The photo has been reposted several times to the Woolworths page and similar posts have depicted shortages elsewhere. Each time, the company responded with an assurance that a “strict limit of eight tins per customer” has been imposed.

Infant Nutrition Council CEO Jan Carey said the surge in demand was connected with a holiday in China, where already huge demand for Australian baby formula surges further.

“A lot of the spike [in demand] is due to it being a special day in China on the 11th November. They give many gifts and often that might be formula,” Ms Carey told The New Daily.

Known as Singles Day, the holiday is the retail equivalent of Boxing Day in Australia. It is consistently the busiest day of global online shopping.

Demand for Australian baby formula has been growing in China ever since the 2008 scandal that saw hundreds of thousands of babies poisoned by melamine in local baby milk products, leaving Chinese people to look overseas.

A grey market has gradually established itself, with individuals purchasing baby formula in Australia and posting it to China where it can sell for as much as $100 a tin – a dramatic mark-up, particularly when considering the average wage in China sits well below Australia’s.

chinese baby formula

Concerned Chinese parents are easy pickings for profit-hungry resellers.
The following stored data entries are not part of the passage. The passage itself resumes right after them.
-- ==== Sys2Proof/Machine/Launch.lean ====
section
/-! DEFINITION. The command processors (R340, R345, R390, R391) and the work distributor (R346, R347): launch records and their checks, launches,
hand-over, placement, and the end of a grid (R314). -/

namespace Sys2Proof.Machine

/-! Launch records (R341 to R345). -/

/-- A rejection: CLASS, INDEX, FIELD (R345). -/
abbrev Reject := Nat × Nat × Nat

def recEntry (r : List Byte) : Nat := dField r 0 8
def recLanes (r : List Byte) : Nat := levelExt r 0
def recDep (r : List Byte) : Bool := dField r 57 1 % 2 == 1

/-- The EXT of the level of a domain, 1 for an absent one. -/
def domExt (r : List Byte) (dom : Nat) : Nat :=
  (((List.range (levelCount r)).find? (fun k => levelDom r k == dom)).map (levelExt r)).getD 1
/-- W: the warps of a slice (R343). -/
def recWarps (r : List Byte) : Nat := domExt r 1 * domExt r 2
/-- The warps that a gang level binds together; 0 with no gang level (R344). -/
def recPerGang (r : List Byte) : Nat := if (List.range (levelCount r)).any (fun k => levelDom r k == 2) then domExt r 1 else 0

/-- The header's first failure (R345 step 2). -/
def headerReject (r : List Byte) : Option Reject :=
  if recEntry r % 4 ≠ 0 then some (3, 0, 1)
  else if 256 < dField r 52 2 then some (3, 0, 2)
  else if 64 < dField r 54 2 then some (3, 0, 3)
  else if levelCount r < 1 ∨ 8 < levelCount r then some (3, 0, 4)
  else if 2 ^ 48 ≤ recEntry r ∨ dField r 57 1 / 2 ≠ 0 ∨ dField r 58 6 ≠ 0 then some (3, 0, 5)
  else none

/-- The range of EXT for a domain below another, or outermost (R343); that of dev or pod below another level is empty. A pair of domains for which the table gives no
range has none. -/
def extRange (dom : Nat) (above : Option Nat) : Option (Nat × Nat) :=
  match dom, above with
  | 0, _ => some (1, 32)
  | 1, some 2 => some (1, 6)
  | 1, some 3 => some (1, 32)
  | 2, some 3 => some (1, 32)
  | 3, some 4 => some (1, 8)
  | 3, some 5 => some (1, 144)
  | 3, some 6 | 3, some 7 => some (1, 288)
  | 4, some 5 => some (1, 18)
  | 4, some 6 | 4, some 7 => some (1, 36)
  | 5, some 6 | 5, some 7 => some (1, 2)
  | 6, some _ | 7, some _ => some (1, 0)
  | 6, none | 7, none => some (1, 1)
  | 3, none | 4, none | 5, none => some (1, 2 ^ 32 - 1)
  | _, _ => none

/-- The scope code of a domain (R343 rule 0x02). -/
def domScope (dom : Nat) : Nat := if dom = 0 then 0 else dom - 1

/-- The first rule that level `k` fails (R343). DESIGN CHOICE: an SC byte of 8 to 255, which R342 does not allow and R343 names under no FIELD code, fails rule 0x02
(log 108). -/
def levelRejects (r : List Byte) (k : Nat) : Option Nat :=
  let dom := levelDom r k
  let top := k + 1 = levelCount r
  let cores := ((List.range (k + 1)).filter (fun j => levelDom r j == 3)).length
  if dField r (66 + 8 * k) 2 ≠ 0 ∨ 7 < dom then some 4
  else if (if k = 0 then dom ≠ 0 else dom ≤ levelDom r (k - 1)) ∨ (top ∧ cores = 0) then some 1
  else if 7 < levelScope r k ∨ levelScope r k < domScope dom then some 2
  else
    let above := if top then none else some (levelDom r (k + 1))
    let outOfRange := match extRange dom above with | some (lo, hi) => levelExt r k < lo || hi < levelExt r k | none => false
    let highest := (dom == 1 || dom == 2) && above != some 2
    if outOfRange || (highest && 32 < recWarps r) then some 3 else none

/-- The first failure of the levels, then of the entries that must be zero (R345 step 3, R342). -/
def levelsReject (r : List Byte) : Option Reject :=
  let n := levelCount r
  match (List.range n).findSome? (fun k => (levelRejects r k).map (fun f => (2, k, f))) with
  | some e => some e
  | none => ((List.range 8).find? (fun k => n ≤ k && dField r (64 + 8 * k) 8 != 0)).map (fun k => (2, k, 4))

/-- The first failure of the slots (R345 step 4). -/
def slotsReject (r : List Byte) : Option Reject := (List.range 8).findSome? (fun k => (slotReject (recordSlot r k)).map (fun f => (1, k, f)))

/-- How many units of level `k` fit into the cores of a list that are usable: clusters are cut into units of a clus level, dies into units of a die
level (R344); the die units of one dev unit lie on distinct dies (R406). -/
def unitsFit (r : List Byte) (usable : Nat → Bool) (k : Nat) : Nat :=
  let cores := (List.range 288).filter usable
  let hasClus := (List.range (k + 1)).find? (fun j => levelDom r j == 4)
  let hasDie := (List.range (k + 1)).find? (fun j => levelDom r j == 5)
  -- slots for the units just below a die
  let perDie := fun (die : Nat) =>
    match hasClus with
    | some j => ((List.range 18).map (fun c => (cores.filter (fun q => clusterOf q == die * 18 + c)).length / unitSize r j)).foldl (· + ·) 0 * unitSize r j
    | none => (cores.filter (fun q => dieOf q == die)).length
  let room := match hasDie with
    | some j =>
      let most := fun (n : Nat) => if k ≠ j ∧ levelDom r k = 6 then min n 1 else n
      (most (perDie 0 / unitSize r j) + most (perDie 1 / unitSize r j)) * unitSize r j
    | none => perDie 0 + perDie 1
  room / unitSize r k

/-- Whether units are co-resident: placed at once on distinct cores (R344). -/
def coResident (r : List Byte) : Bool := coreLevel r < placeLevel r

/-- The resources' first failure (R345 step 5). What can be backed is the firmware's to say. -/
def resourceReject (s : State) (m : Mach) (ctx : Nat) (r : List Byte) : Option Reject :=
  if coResident r ∧ unitsFit r (s.coreInPartition ctx) (placeLevel r) = 0 then some (4, 0, 1)
  else if !Config.backsScratchpad m.free (dField r 52 2) then some (4, 0, 2)
  else if !Config.backsSatchels m.free (recWarps r * dField r 54 2) then some (4, 0, 3)
  else none

/-- The first failure of a record that has been read (R345). -/
def recordReject (s : State) (m : Mach) (ctx : Nat) (r : List Byte) : Option Reject :=
  match headerReject r with
  | some e => some e
  | none =>
    match levelsReject r with
    | some e => some e
    | none => match slotsReject r with | some e => some e | none => resourceReject s m ctx r

/-! Status words. -/

/-- The status word of a state (R345). -/
def statusWord (state : Nat) (rej : Reject) : Nat := state * 2 ^ 30 + rej.1 * 65536 + rej.2.1 * 256 + rej.2.2

/-- The core by which a command processor's accesses are named: it lies in no compute die. -/
def frontCore : Nat := 576

/-- A status word written for a context (R340). -/
def putStatus (s : State) (m : Mach) (ctx : Nat) (sta : DWord) (w : Nat) : Res Unit := writeMem s m ctx frontCore sta (natToBytes 8 w)

/-- The event of a grid that has ended or is rejected (R400, type 0x06). -/
def gridEvent (m : Mach) (ctx w : Nat) : Mach :=
  let (rest, m) := openBytes m 8
  raiseEvent m { type := 0x06, src := 2, ctx := ctx, who := 0, pay := natToBytes 8 w ++ rest, function := none }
Photo: Getty

Concerns have been raised that babies with special dietary needs will miss out, and that Chinese-Australian parents are being vilified for buying formula for their own children.

Ms Carey said it was concerning that Australian parents were not able to get the products they needed, and noted that New Zealand had experienced the same problem before the government imposed regulations that forced vendors to sell a maximum of four cans per customer.

She downplayed suggestions the Australian government should intervene in a similar way, however, saying many retailers were imposing their own store limits.

“I’m not sure regulation is needed. It’s developing a strategy – companies increasing supply when they can, which is hard to do overnight,” Ms Carey said.

The consumer watchdog, the ACCC, is seeking feedback on a 10-year industry self-regulation plan.

Australian National University associate professor Julie Smith told the ABC the high demand for baby formula does not mean such products are worth purchasing.

“The health authorities in Australia and elsewhere are very clear that firstly, infants should be breast fed if you want optimal health, but beyond 12 months it’s also very clear that children are very capable of growing up on ordinary cow’s milk or breast milk, there is no need at all for these toddler formulas,” Assoc Prof Smith said.

The academic expressed concern that the excessively high nutrient levels in baby formula promote obesity, and said Australia’s self-regulated baby formula industry could represent a health risk to Chinese babies.

“The fact that most of the majority of the product is going to China is a massive concern in terms of the public health in China.”